Dennis Rodman, right meets with former North Korean basketball player Ri Myung Hun at a practice session with USA and North Korean players in Pyongyang, North Korea, on Tuesday. Photo Gallery

BEIJING — Dennis Rodman and a group of other former NBA players arrived Monday in North Korea, where they’re set to face off against a local basketball team on Wednesday, which is leader Kim Jong Un’s birthday.

Rodman recruited former NBA all-stars Kenny Anderson, Cliff Robinson and Vin Baker, along with several other former pros, to accompany him to the Hermit Kingdom for the game, his fourth “basketball diplomacy” mission to the country.

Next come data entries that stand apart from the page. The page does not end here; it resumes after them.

/-- A state that runs on keeps both: its reasons alone change in the host port. -/
theorem State.RunsOn.keepsBounds {s t : State} (h : s.RunsOn t) : s.KeepsBounds t where
  timer := fun k => h.unconfigured.trans (k.trans h.stopped.symm)
  host := fun k => by
    obtain ⟨r, hr⟩ := h.host
    unfold State.HostInv
    rw [hr]
    exact k

/-- Timer and station state stay, and of the host port the buffer, the byte count and the mask. -/
theorem State.KeepsBounds.of_eq {s t : State} (timer : t.timer = s.timer) (station : t.sup.station = s.sup.station)
    (buffer : t.host.buffer = s.host.buffer) (count : t.host.byteCount = s.host.byteCount) (mask : t.host.mask = s.host.mask) :
    s.KeepsBounds t where
  timer := by
    unfold State.TimerInv
    rw [timer, station]
    exact id
  host := by
    unfold State.HostInv
    rw [buffer, count, mask]
    exact id

/-! ### The host's commands -/

theorem State.reply_keepsBounds (s : State) (r : ResultCode) (data : List Byte) : s.KeepsBounds (s.reply r data) :=
  .of_eq rfl rfl rfl rfl rfl

theorem State.refuse_keepsBounds (s : State) (r : ResultCode) : s.KeepsBounds (s.refuse r) := s.reply_keepsBounds r []

theorem State.endTransaction_keepsBounds (s : State) : s.KeepsBounds s.endTransaction := .of_eq rfl rfl rfl rfl rfl

/-- A command keeps the bounds when its act does. -/
theorem State.command_keepsBounds {s : State} {code : Byte} {act : State → State} (h : ∀ u : State, u.KeepsBounds (act u)) :
    s.KeepsBounds (s.command code act) := by
  unfold State.command
  split
  · exact s.endTransaction_keepsBounds.trans (h _)
  · exact .rfl

theorem State.configure_keepsBounds (s : State) (r : ResultCode) (c : Store) (echo : List Byte) :
    s.KeepsBounds (s.configure r c echo) := by
  unfold State.configure
  split
  · exact .of_eq rfl rfl rfl rfl rfl
  · exact s.refuse_keepsBounds _

/-- An executor's change with its reply. -/
theorem State.setExec_reply_keepsBounds (s : State) (v : Executor) (r : ResultCode) (data : List Byte) :
    s.KeepsBounds ((s.setExec v).reply r data) :=
  (s.setExec_runsOn v).keepsBounds.trans (State.reply_keepsBounds _ _ _)

/-- An assertion of HALT leaves the timer, and a configured station configured (R163). -/
theorem State.halt_runsOn {s : State} (h : s.sup.station ≠ .unconfigured) : s.RunsOn s.halt := by
  unfold State.halt
  dsimp only
  split
  · exact s.raise_runsOn _
  · exact .of_blocks ⟨reasonHaltActive, rfl⟩ rfl (iff_of_false (show StationState.halted ≠ .unconfigured by decide) h) rfl rfl

/-- START leaves UNCONFIGURED and STOPPED together (R161). -/
theorem State.begin_keepsBounds (s : State) : s.KeepsBounds s.begin := by
  have started : ∀ u : State, u.sup.station = .joining → u.timer.timer = .listening → u.host = s.host →
      s.KeepsBounds (if u.sup.haltAsserted then u.halt else u) := by
    intro u hs ht hh
    have k : s.KeepsBounds u := ⟨fun _ => by simp [State.TimerInv, hs, ht], by unfold State.HostInv; rw [hh]; exact id⟩
    split
    · exact k.trans (State.halt_runsOn (by simp [hs])).keepsBounds
    · exact k
  exact started _ rfl rfl rfl

theorem execStart_keepsBounds {s t : State} (h : execStart s = .next t) : s.KeepsBounds t := by
  cases h
  refine State.command_keepsBounds fun u => ?_
  split
  · split
    · exact u.reply_keepsBounds _ _
    · exact u.begin_keepsBounds.trans (State.reply_keepsBounds _ _ _)
  · exact u.refuse_keepsBounds _

/-- RESTART makes the station UNCONFIGURED and the timer STOPPED, and masks every maskable reason (R166, R175). -/
theorem State.restart_keepsBounds (s : State) : s.KeepsBounds s.restart where
  timer := fun _ => ⟨fun _ => rfl, fun _ => rfl⟩
  host := fun ⟨hb, hc, _⟩ => ⟨hb, hc, show maskableReasons &&& ~~~maskableReasons = 0 by decide⟩

/-- Hard reset gives every item of both bounds its own value (R4, R170, R175). -/
theorem State.hardReset_keepsBounds (s : State) (straps : StationNo) : s.KeepsBounds (s.hardReset straps) where
  timer := fun _ => ⟨fun _ => rfl, fun _ => rfl⟩
  host := fun _ => ⟨rfl, Nat.zero_le _, show maskableReasons &&& ~~~maskableReasons = 0 by decide⟩

/-- SET_MASK stores maskable reasons only (R175). -/
theorem execSetMask_keepsBounds {s t : State} (h : execSetMask s = .next t) : s.KeepsBounds t := by
  cases h
  refine State.command_keepsBounds fun u => ⟨id, fun ⟨hb, hc, _⟩ => ⟨hb, hc, ?_⟩⟩
  show selectionOf u.host.buffer &&& maskableReasons &&& ~~~maskableReasons = 0
  rw [BitVec.and_assoc, show maskableReasons &&& ~~~maskableReasons = 0#16 by decide, BitVec.and_zero]
  rfl

theorem execResetTrip_keepsBounds {s t : State} (h : execResetTrip s = .next t) : s.KeepsBounds t := by
  cases h
  refine State.command_keepsBounds fun u => ?_
  dsimp only
  split
  · exact u.refuse_keepsBounds _
  · split
    · exact u.reply_keepsBounds _ _
    · split
      · exact (u.setZones_runsOn _).keepsBounds.trans (State.reply_keepsBounds _ _ _)
      · exact u.refuse_keepsBounds _

/-- CLEAR_HALT moves between two configured states (R164). -/
theorem execClearHalt_keepsBounds {s t : State} (h : execClearHalt s = .next t) : s.KeepsBounds t := by
  cases h
  refine State.command_keepsBounds fun u => ?_
  split
  · rename_i hu
    have held : u.RunsOn u.clearHaltToHeld :=
      .of_blocks .rfl rfl (iff_of_false (show StationState.held ≠ .unconfigured by decide) (by simp [hu.1])) rfl rfl
    exact held.keepsBounds.trans (State.reply_keepsBounds _ _ _)
  · exact u.refuse_keepsBounds _

theorem execUrgent_keepsBounds {s t : State} (h : execUrgent s = .next t) : s.KeepsBounds t := by
  cases h
  refine State.command_keepsBounds fun u => ?_
  dsimp only
  split
  · exact u.refuse_keepsBounds _
  · split
    · exact u.refuse_keepsBounds _
    · split
      · exact u.refuse_keepsBounds _
      · exact u.setExec_reply_keepsBounds _ _ _

theorem execAppend_keepsBounds {s t : State} (h : execAppend s = .next t) : s.KeepsBounds t := by
  cases h
  refine State.command_keepsBounds fun u => ?_
  dsimp only
  split
  · exact u.refuse_keepsBounds _
  · split
    · exact u.refuse_keepsBounds _
    · exact u.setExec_reply_keepsBounds _ _ _

theorem execAmend_keepsBounds {s t : State} (h : execAmend s = .next t) : s.KeepsBounds t := by
  cases h
  refine State.command_keepsBounds fun u => ?_
  dsimp only
  split
  · exact u.refuse_keepsBounds _
  · exact u.setExec_reply_keepsBounds _ _ _

theorem execSetZone_keepsBounds {s t : State} (h : execSetZone s = .next t) : s.KeepsBounds t := by
  cases h
  refine State.command_keepsBounds fun u => ?_
  dsimp only
  split
  · exact u.refuse_keepsBounds _
  · exact u.configure_keepsBounds _ _ _

theorem execSetBand_keepsBounds {s t : State} (h : execSetBand s = .next t) : s.KeepsBounds t := by
  cases h
  refine State.command_keepsBounds fun u => ?_
  dsimp only
  split
  · exact u.refuse_keepsBounds _
  · exact u.configure_keepsBounds _ _ _

theorem execReadZone_keepsBounds {s t : State} (h : execReadZone s = .next t) : s.KeepsBounds t := by
  cases h
  refine State.command_keepsBounds fun u => ?_
  split
  · exact u.refuse_keepsBounds _
  · exact u.reply_keepsBounds _ _

theorem execReadPeer_keepsBounds {s t : State} (h : execReadPeer s = .next t) : s.KeepsBounds t := by
  cases h
  refine State.command_keepsBounds fun u => ?_
  split
  · exact u.refuse_keepsBounds _
  · exact u.reply_keepsBounds _ _

/-! ### Transactions -/

theorem State.beginTransaction_keepsBounds (s : State) : s.KeepsBounds s.beginTransaction := by
  unfold State.beginTransaction
  split
  · exact ⟨id, fun ⟨hb, _, hm⟩ => ⟨hb, Nat.zero_le _, hm⟩⟩
  · exact .rfl

/-- A byte time stores a byte in its place, and the count saturates (R168). -/
theorem State.clockByte_keepsBounds (s : State) (b : Byte) : s.KeepsBounds (s.clockByte b) := by
  unfold State.clockByte
  split
  · exact .rfl
  · refine ⟨id, fun ⟨hb, _, hm⟩ => ⟨?_, ?_, hm⟩⟩
    · simp only [State.setHost_host]
      split
      · rw [List.length_set, hb]
      · exact hb
    · simp only [State.setHost_host, satAdd1_eq]
      omega
  · exact .of_eq rfl rfl rfl rfl rfl

theorem execFrameError_keepsBounds {s t : State} (h : execFrameError s = .next t) : s.KeepsBounds t := by
  cases h
  split
  · exact .of_eq rfl rfl rfl rfl rfl
  · exact .rfl

theorem execChipSelectReleaseDiscarding_keepsBounds {s t : State} (h : execChipSelectReleaseDiscarding s = .next t) :
    s.KeepsBounds t := by
  cases h
  split
  · exact s.endTransaction_keepsBounds
  · exact .rfl

theorem execUnknownCommand_keepsBounds {s t : State} (h : execUnknownCommand s = .next t) : s.KeepsBounds t := by
  cases h
  split
  · exact s.endTransaction_keepsBounds.trans (State.refuse_keepsBounds _ _)
  · exact .rfl

/-! ### The mains -/

/-- The mains state is none of the two bounds' business. -/
theorem State.setMains_keepsBounds (s : State) (m : MainsState) :
    s.KeepsBounds (s.setTimer { s.timer with mains := m }) := ⟨id, id⟩

theorem State.zeroCross_keepsBounds (s : State) (e : Nat) : s.KeepsBounds (s.zeroCross e) := by
  unfold State.zeroCross
  split
  · exact .rfl
  · split
    · dsimp only
      split
      · exact s.setMains_keepsBounds _
      · exact (s.setMains_keepsBounds _).trans (State.boundary_runsOn _).keepsBounds
    · split
      · exact s.boundary_runsOn.keepsBounds
      · split
        · exact .rfl
        · exact (State.boundaries_runsOn _ s).keepsBounds

theorem State.loseMains_keepsBounds (s : State) : s.KeepsBounds s.loseMains := by
  unfold State.loseMains
  split
  · refine (s.setMains_keepsBounds .lost).trans (State.RunsOn.keepsBounds ?_)
    exact ((((State.raise_runsOn _ _).trans (State.boundaryWork_runsOn _)).trans (State.boundaryWork_runsOn _)).trans
      (State.boundaryWork_runsOn _)).trans (State.mapZones_runsOn _ _)
  · exact .rfl

theorem State.substitute_runsOn (s : State) : s.RunsOn s.substitute := by
  unfold State.substitute
  split
  · exact s.boundary_runsOn
  · exact .rfl

/-- A position's row is a boundary, or nothing. -/
theorem State.boundary_if_runsOn (s : State) (c : Bool) : s.RunsOn (if c then s.boundary else s) := by
  cases c
  · exact .rfl
  · exact s.boundary_runsOn

/-! ### The bank line -/

theorem State.judgePhase_runsOn (s : State) (i : StationNo) (a : Announced) (equal : Bool) :
    s.RunsOn (s.judgePhase i a equal) := by
  unfold State.judgePhase
  split
  · exact ⟨.rfl, rfl, Iff.rfl, Iff.rfl, rfl, rfl⟩
  · exact .rfl

theorem State.recordListening_runsOn (s : State) (i : StationNo) (a : Announced) (equal : Bool) :
    s.RunsOn (s.recordListening i a equal) := by
  unfold State.recordListening
  split
  · exact State.setTimer_runsOn rfl Iff.rfl
  · exact .rfl

theorem State.acceptAnnounce_runsOn (s : State) (i : StationNo) (a : Announced) : s.RunsOn (s.acceptAnnounce i a) := by
  unfold State.acceptAnnounce
  dsimp only
  split
  · exact (((s.setBank_runsOn _).trans (State.raiseIf_runsOn _ _ _)).trans (State.raiseIf_runsOn _ _ _)).trans
      (State.judgePhase_runsOn _ _ _ _)
  · exact (((s.setBank_runsOn _).trans (State.raiseIf_runsOn _ _ _)).trans (State.raiseIf_runsOn _ _ _)).trans
      (State.recordListening_runsOn _ _ _ _)

theorem State.acceptLeave_runsOn (s : State) (i : StationNo) (signature : Nat) : s.RunsOn (s.acceptLeave i signature) := by
  unfold State.acceptLeave
  split
  · exact (s.setBank_runsOn _).trans (State.raiseIf_runsOn _ _ _)
  · exact s.raise_runsOn _

theorem State.announceFrom_runsOn (s : State) (i : StationNo) (data : List Byte) : s.RunsOn (s.announceFrom i data) := by
  unfold State.announceFrom
  split
  · exact .rfl
  · split
    · exact s.raise_runsOn _
    · split
      · exact s.acceptAnnounce_runsOn _ _
      · exact .rfl

theorem State.leaveFrom_runsOn (s : State) (i : StationNo) (data : List Byte) : s.RunsOn (s.leaveFrom i data) := by
  unfold State.leaveFrom
  split
  · split
    · exact s.raise_runsOn _
    · exact s.acceptLeave_runsOn _ _
  · exact .rfl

Rodman went ahead with the trip despite sharp criticism for cozying up to the repressive government. Irish bookmaker Paddy Power recently withdrew its name as the sponsor of the event — originally dubbed the “Big Bang in Pyongyang: Hoops, Not Nukes” — after news broke in December that Kim had purged his uncle, Jang Song Taek, and had him executed.

In New York, Rep. Eliot L. Engel, D-N.Y., condemned the planned game as “bizarre and grotesque” at a news conference with a woman and her daughter who had escaped North Korea.

“I don’t think we should ignore the real suffering in this gulag state,” said Engel, minority leader of the House Foreign Affairs Committee, according to Time magazine. “And Dennis Rodman wants to go there and play basketball. It would be like inviting Adolf Hitler to lunch.”

Rodman, 52, visited Pyongyang, the capital, last month to help train the North Korean squad shortly after the execution of Jang, the country’s de facto second in command. Jang, 67, was accused of plotting to overthrow the government. Though Rodman has declared Kim a “friend for life,” Rodman has said he did not meet the North Korean leader on his December trip.

The U.S. government has made it clear that Rodman is not an official ambassador, and human rights groups have taken him to task for not speaking out forcefully against the Pyongyang government’s dismal record. Rodman has so far appeared unable or unwilling to do so.

“It’s about trying to connect two countries together in the world, to let people know that: Do you know what? Not every country in the world is that bad, especially North Korea,” Rodman told the Associated Press outside his Beijing hotel Monday before his flight to North Korea.

“People say so many negative things about North Korea. And I want people in the world to see it’s not that bad.”